Department of the Treasury

 

Internal REvenue Service

 

Office of Chief Counsel

 

 

Notice

 

 

May 8, 2003

 

 

Subject:

 

Following Published Guidance in Advice and Litigation

 

 

Cancellation Date:

 

Upon Incorporation Into the CCDM

 

 

Purpose

 

 

[1] This notice clarifies and supersedes the Chief Counsel Notice (CC-2002-043) dated October 17, 2002, regarding the requirement that Chief Counsel attorneys follow legal positions established by published guidance in papers filed in the Tax Court or in defense or suit letters sent to the Department of Justice. This notice also continues the requirement established in the previous notice that all briefs, trial memoranda and motions to be filed in the Tax Court or letters to the Department of Justice that seek to distinguish a position set forth in published guidance shall be subject to national office review prior to filing in the Tax Court or transmission to the Department of Justice.

Discussion

Overview

[2] This topic was recently discussed as part of the mandatory Ethics IVT broadcast nationwide on May 5, 2003. In that IVT, we went over what should now be familiar principles that were derived from the Chief Counsel's Roles memo issued on August 26, 2002. In short, those principles are as follows. Published guidance comes within the province of the Associate Chief Counsel offices. In contrast, litigation primarily falls under the jurisdiction of the Division Counsel. Tax policy should not be made through litigation. Therefore, our litigating positions should be derived from, and consistent with, the Internal Revenue Code and our published guidance. Any disagreement between a Division Counsel office and an Associate Chief Counsel office concerning the legal positions to be pursued in litigation or other resolution of a case, and whether a position proposed to be taken in a particular case conflicts with published guidance, should be resolved through the existing reconciliation procedures.

Specific rules

[3] The specific rules regarding the requirement to follow published guidance are as follows:

(1) Chief Counsel attorneys may not argue contrary to final guidance

[4] Final guidance consists of final regulations, temporary regulations, revenue rulings, revenue procedures, IRB notices, and announcements. PLRs, TAMs or CCA do not constitute final guidance. Those documents are case specific and are not prepared with the intention of having other taxpayers rely upon them. They are, however, guidance with respect to the taxpayer whose transaction or case was the subject of the ruling or advice. Good judgment dictates, however, that Chief Counsel attorneys should coordinate with the Associate Chief Counsel office with subject matter jurisdiction over the issue if a Chief Counsel attorney proposes to take a position that conflicts with any PLR, TAM or CCA addressing the issue. This potential conflict may suggest an internal disagreement between the Associate Chief Counsel office and Division Counsel office, or between two Associate Chief Counsel offices, that requires reconciliation.

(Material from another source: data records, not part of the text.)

-- ==== Sys2Proof/Laws/Conditions.lean ====
section
/-! SUPPORT. The Bool conditions of the meanings as propositions, the release search, answers by their outstanding
entry, and one context at a fault and at a journal break. -/

namespace Sys2Proof.Machine

/-! ## Lines and the hold queue -/

theorem shareLine_eq_false_iff (a b : List Line) : shareLine a b = false ↔ ∀ l ∈ a, l ∉ b := by
  simp [shareLine]

theorem blocked_eq_false_iff (before : List HoldEntry) (e : HoldEntry) :
    blocked before e = false ↔ ∀ x ∈ before, x.released = true ∨ ∀ l ∈ x.lines, l ∉ e.lines := by
  simp only [blocked, List.any_eq_false, Bool.and_eq_true, not_and, Bool.not_eq_true', shareLine, List.any_eq_true,
    List.contains_iff_mem]
  refine forall₂_congr fun x _ => ?_
  cases x.released <;> simp

theorem State.readMustWait_iff (s : State) (lines : List Line) : s.readMustWait lines = true ↔
    (∃ e ∈ s.hold, e.released = false ∧ ∃ l ∈ e.lines, l ∈ lines) ∨
    ∃ l ∈ lines, ∃ f, s.filterEntry l = some f ∧ (s.contexts.get f.owner).state = .aborting := by
  simp only [State.readMustWait, Bool.or_eq_true, List.any_eq_true, Bool.and_eq_true, Bool.not_eq_true', shareLine,
    List.contains_iff_mem, State.ownedByAborting]
  constructor
  · rintro (⟨e, he, h, l, hl, hl'⟩ | ⟨l, hl, h⟩)
    · exact Or.inl ⟨e, he, h, l, hl, by simpa using hl'⟩
    · cases hf : s.filterEntry l with
      | none => simp [hf] at h
      | some f => simp [hf] at h; exact Or.inr ⟨l, hl, f, hf, h⟩
  · rintro (⟨e, he, h, l, hl, hl'⟩ | ⟨l, hl, f, hf, h⟩)
    · exact Or.inl ⟨e, he, h, l, hl, by simpa using hl'⟩
    · exact Or.inr ⟨l, hl, by simp [hf, h]⟩

/-- The first READY entry is what the release search finds. -/
theorem State.releaseFirst_append (s : State) (b before after : List HoldEntry) (e : HoldEntry)
    (h : ∀ early x late, before = early ++ x :: late → s.holdState (b ++ early) x ≠ .ready)
    (k : s.holdState (b ++ before) e = .ready) :
    s.releaseFirst b (before ++ e :: after) = some (e, before ++ { e with released := true } :: after) := by
  induction before generalizing b with
  | nil => simp at k; simp [State.releaseFirst, k]
  | cons x rest ih =>
    have hx : s.holdState b x ≠ .ready := by simpa using h [] x rest rfl
    have := ih (b ++ [x]) (fun early y late hh => by simpa using h (x :: early) y late (by simp [hh])) (by simpa using k)
    simp [State.releaseFirst, hx, this]

/-- Everything the release search can find. -/
theorem State.releaseFirst_eq_some {s : State} {b l : List HoldEntry} {x : HoldEntry × List HoldEntry}
    (h : s.releaseFirst b l = some x) : ∃ before after, l = before ++ x.1 :: after ∧
      x.2 = before ++ { x.1 with released := true } :: after ∧ s.holdState (b ++ before) x.1 = .ready := by
  induction l generalizing b x with
  | nil => simp [State.releaseFirst] at h
  | cons e rest ih =>
    unfold State.releaseFirst at h
    split at h
    · next hh => injection h with h; subst h; exact ⟨[], rest, rfl, rfl, by simpa using hh⟩
    · cases hr : s.releaseFirst (b ++ [e]) rest with
      | none => simp [hr] at h
      | some y =>
        simp [hr] at h
        subst h
        obtain ⟨before, after, e1, e2, e3⟩ := ih hr
        exact ⟨e :: before, after, by simp [e1], by simp [e2], by simpa using e3⟩

/-! ## Geometry, room and quota -/

/-- A valid geometry (R36). -/
theorem LogItems.valid_iff (g : LogItems) : g.valid = true ↔ (6 ≤ g.sizeExp ∧ g.sizeExp ≤ 24) ∧
    g.ringBase.toNat + 2 ^ g.sizeExp * 128 ≤ 2 ^ 40 ∧
    (g.anchorAddr.toNat + 128 ≤ g.ringBase.toNat ∨
      g.ringBase.toNat + 2 ^ g.sizeExp * 128 ≤ g.anchorAddr.toNat) := by
  unfold LogItems.valid
  simp only [Bool.and_eq_true, Bool.or_eq_true, decide_eq_true_eq, and_assoc]
  rfl

theorem State.quotaTest_iff (s : State) (c : Ctx) (k : Nat) : s.quotaTest c k = true ↔
    k = 0 ∨ (s.entryCount c + k ≤ (s.contexts.get c).quota ∧ k ≤ s.filterFree) := by
  unfold State.quotaTest
  simp only [Bool.or_eq_true, Bool.and_eq_true, decide_eq_true_eq]

theorem LogWriter.roomForPreImage_iff (w : LogWriter) :
    w.roomForPreImage = true ↔ w.inFlight.length < 16 ∧ 4 < w.freeSlots.toNat := by
  unfold LogWriter.roomForPreImage
  simp only [Bool.and_eq_true, decide_eq_true_eq]

theorem LogWriter.roomForMarker_iff (w : LogWriter) :
    w.roomForMarker = true ↔ w.inFlight.length < 16 ∧ 1 ≤ w.freeSlots.toNat := by
  unfold LogWriter.roomForMarker
  simp only [Bool.and_eq_true, decide_eq_true_eq]

/-! ## Answers -/

/-- An answer under a tag without an entry is discarded. -/
theorem State.takeAnswer_of_none {s : State} {tag : BitVec 4} (answer : Answer)
    (h : s.outstandingEntry tag = none) : s.takeAnswer tag answer = s := by
  simp [State.takeAnswer, h]

/-- An answer to an outstanding transaction is routed by its owner. -/
theorem State.takeAnswer_of_some {s : State} {tag : BitVec 4} {o : Outstanding} (answer : Answer)
    (h : s.outstandingEntry tag = some o) (w : s.mgmt.waiting = false) :
    s.takeAnswer tag answer = (s.removeOutstanding tag).routeAnswer o.owner answer := by
  simp [State.takeAnswer, h, w]

/-- While a soft reset waits, an answer removes its entry and is discarded. -/
theorem State.takeAnswer_of_waiting {s : State} {tag : BitVec 4} {o : Outstanding} (answer : Answer)
    (h : s.outstandingEntry tag = some o) (w : s.mgmt.waiting = true) :
    s.takeAnswer tag answer = s.removeOutstanding tag := by
  simp [State.takeAnswer, h, w]

/-! ## Contexts at a fault and at a break -/

/-- No drain begins while PFAIL_N is deasserted. -/
theorem State.drainIfWarned_of_pfail (s : State) (h : s.pins.pfail = false) : s.drainIfWarned = s := by
  simp [State.drainIfWarned, h]

/-- A fault of context `c`: its record and procedure, the others', and what stays in the hold queue. -/
theorem State.applyFault_get (s : State) (c : Ctx) (cause : FaultCause) (a : Addr)
    (hm : (s.engine.get c).procedure = (s.contexts.get c).state.procedure)
    (hc : (s.contexts.get c).state = .opened ∨ (s.contexts.get c).state = .committing) :
    (s.applyFault c cause a).contexts.get c =
      { s.contexts.get c with state := .faulted, faultCause := some cause } ∧
    ((s.applyFault c cause a).engine.get c).procedure = .none ∧
    (∀ d, d ≠ c → (s.applyFault c cause a).contexts.get d = s.contexts.get d ∧
      (s.applyFault c cause a).engine.get d = s.engine.get d) ∧
    (s.applyFault c cause a).hold = s.hold.filter (fun e => e.released || !(e.journaled && e.ctx == some c)) := by
  unfold State.applyFault
  dsimp only
  rcases hc with hc | hc
  · simp [hc, ContextRecord.toFaulted, hm, HoldEntry.journaledOf, CtxState.procedure]
    intro d hd
    simp [hd]
  · simp [hc, ContextRecord.toFaulted, HoldEntry.journaledOf, State.failCommit, Progress.reset]
    intro d hd
    simp [hd]

/-- One context at a break, seen from every context. -/
theorem State.breakContext_get (s : State) (c d : Ctx) :
    (s.breakContext d).contexts.get c =
      (if c = d ∧ (s.contexts.get c).state.breakable then (s.contexts.get c).toFaulted .journalBroken
       else s.contexts.get c) ∧
    (s.breakContext d).engine.get c =
      (if c = d ∧ (s.contexts.get c).state.breakable then .reset else s.engine.get c) := by
  unfold State.breakContext
  dsimp only
  by_cases hcd : c = d
  · subst hcd
    by_cases hb : (s.contexts.get c).state.breakable
    · rw [if_pos hb, if_pos (And.intro rfl hb), if_pos (And.intro rfl hb)]
      split <;> simp [State.failCommit]
    · rw [if_neg hb, if_neg (fun h => hb h.2), if_neg (fun h => hb h.2)]
      exact ⟨rfl, rfl⟩
  · have e : ¬ (c = d ∧ (s.contexts.get c).state.breakable = true) := fun h => hcd h.1
    simp only [if_neg e]
    by_cases hb : (s.contexts.get d).state.breakable
    · rw [if_pos hb]
      split <;> simp [hcd, State.failCommit]
    · rw [if_neg hb]
      exact ⟨rfl, rfl⟩

/-- A break over a list of contexts. -/
theorem State.breakContexts_get (s : State) (c : Ctx) (l : List Ctx) (hn : l.Nodup) :
    (l.foldl State.breakContext s).contexts.get c =
      (if c ∈ l ∧ (s.contexts.get c).state.breakable then (s.contexts.get c).toFaulted .journalBroken
       else s.contexts.get c) ∧
    (l.foldl State.breakContext s).engine.get c =
      (if c ∈ l ∧ (s.contexts.get c).state.breakable then .reset else s.engine.get c) := by
  induction l generalizing s with
  | nil => simp
  | cons d rest ih =>
    have hd := List.nodup_cons.mp hn
    have h := ih (s.breakContext d) hd.2
    have hb := s.breakContext_get c d
    rw [List.foldl_cons, h.1, h.2, hb.1, hb.2]
    by_cases hcd : c = d
    · subst hcd
      simp [hd.1]
    · simp [hcd]

/-! ## The lines of a request and their kind (R126, R136) -/

/-- The lines of a request that crosses no 256-byte boundary are those from its first byte's to its last byte's. -/
theorem mem_linesOf {a : Addr} {n : Nat} (h : 1 ≤ n) (hb : a.toNat % 256 + n ≤ 256) (l : Line) :
    l ∈ linesOf a n ↔ a.toNat / 64 ≤ l.toNat ∧ l.toNat ≤ (a.toNat + n - 1) / 64 := by
  have ha := a.isLt
  have hl := l.isLt
  have hof : (lineOf a).toNat = a.toNat / 64 := by
    simp [lineOf, Nat.shiftRight_eq_div_pow]
    omega
  simp only [linesOf, List.mem_map, List.mem_range]
  constructor
  · rintro ⟨i, hi, rfl⟩
    rw [BitVec.toNat_add, hof, BitVec.toNat_ofNat]
    omega
  · rintro ⟨h1, h2⟩
    refine ⟨l.toNat - a.toNat / 64, by omega, BitVec.eq_of_toNat_eq ?_⟩
    rw [BitVec.toNat_add, hof, BitVec.toNat_ofNat]
    omega

theorem linesOf_ne_nil (a : Addr) (n : Nat) : linesOf a n ≠ [] := by simp [linesOf]

/-- A request has a kind exactly when all its lines have it. -/
theorem State.requestKind_eq_some_iff (s : State) (r : UpRequest) (k : LineKind) :
    s.requestKind r = some k ↔ ∀ l ∈ r.lines, s.lineKind l = k := by
  have hn : r.lines ≠ [] := linesOf_ne_nil _ _
  unfold State.requestKind
  cases hl : r.lines with
  | nil => exact absurd hl hn
  | cons x rest =>
    have hall : (rest.map s.lineKind).all (· = s.lineKind x) = true ↔ ∀ l ∈ rest, s.lineKind l = s.lineKind x := by
      simp
    simp only [List.map_cons, List.mem_cons, forall_eq_or_imp]
    split
    · next h => exact ⟨fun e => Option.some.inj e ▸ ⟨rfl, hall.1 h⟩, fun e => congrArg some e.1⟩
    · next h => exact ⟨nofun, fun e => absurd (hall.2 fun l hx => (e.2 l hx).trans e.1.symm) h⟩

/-- It has none exactly when two of its lines differ. -/
theorem State.requestKind_eq_none_iff (s : State) (r : UpRequest) :
    s.requestKind r = none ↔ ∃ l ∈ r.lines, ∃ m ∈ r.lines, s.lineKind l ≠ s.lineKind m := by
  have hn : r.lines ≠ [] := linesOf_ne_nil _ _
  rw [Option.eq_none_iff_forall_ne_some]
  simp only [ne_eq, State.requestKind_eq_some_iff]
  constructor
  · intro h
    by_contra hc
    push Not at hc
    obtain ⟨x, hx⟩ := List.exists_mem_of_ne_nil _ hn
    exact h (s.lineKind x) fun l hl => hc l hl x hx
  · rintro ⟨l, hl, m, hm, hne⟩ k hk
    exact hne ((hk l hl).trans (hk m hm).symm)

end Sys2Proof.Machine
end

(a) Final or temporary regulations in force

[5] If there are final or temporary regulations in force regarding an issue, Chief Counsel attorneys generally should follow the final or temporary regulations, even if the Service has subsequently issued proposed regulations addressing the issue, which might yield a different result if the proposed regulations were actually adopted and in effect. For example, if the application of the proposed regulations would have an adverse effect on the taxpayer by reaching a result that is not achievable under the final or temporary regulations, then the proposed regulations should not be applied in that situation. Proposed regulations do not operate to alter temporary or final regulations until they are finalized and adopted. Hence, where there are final or temporary regulations on an issue, as well as proposed regulations, Chief Counsel attorneys should follow the final or temporary regulations, not the proposed regulations.

(2) Effect of proposed regulations

[6] Proposed regulations have no legal effect unless and until they are adopted. This is so, even if there are no final or temporary regulations currently in force pertaining to the matter in question. Prior to adoption, proposed regulations can be withdrawn or modified at any time. Taxpayers generally should not rely on proposed regulations for planning purposes, except where there are no applicable final or temporary regulations in force and there is an express statement in the proposed regulations that taxpayers may rely on them currently. If there are applicable final or temporary regulations in force, taxpayers may only rely on proposed regulations for planning purposes in the limited circumstance where the proposed regulations contain an express statement permitting taxpayers to rely on them currently, notwithstanding the existence of the final or temporary regulations. In contrast, as set forth in rule (3), Chief Counsel attorneys should look to the proposed regulations to determine the office's position on the issue.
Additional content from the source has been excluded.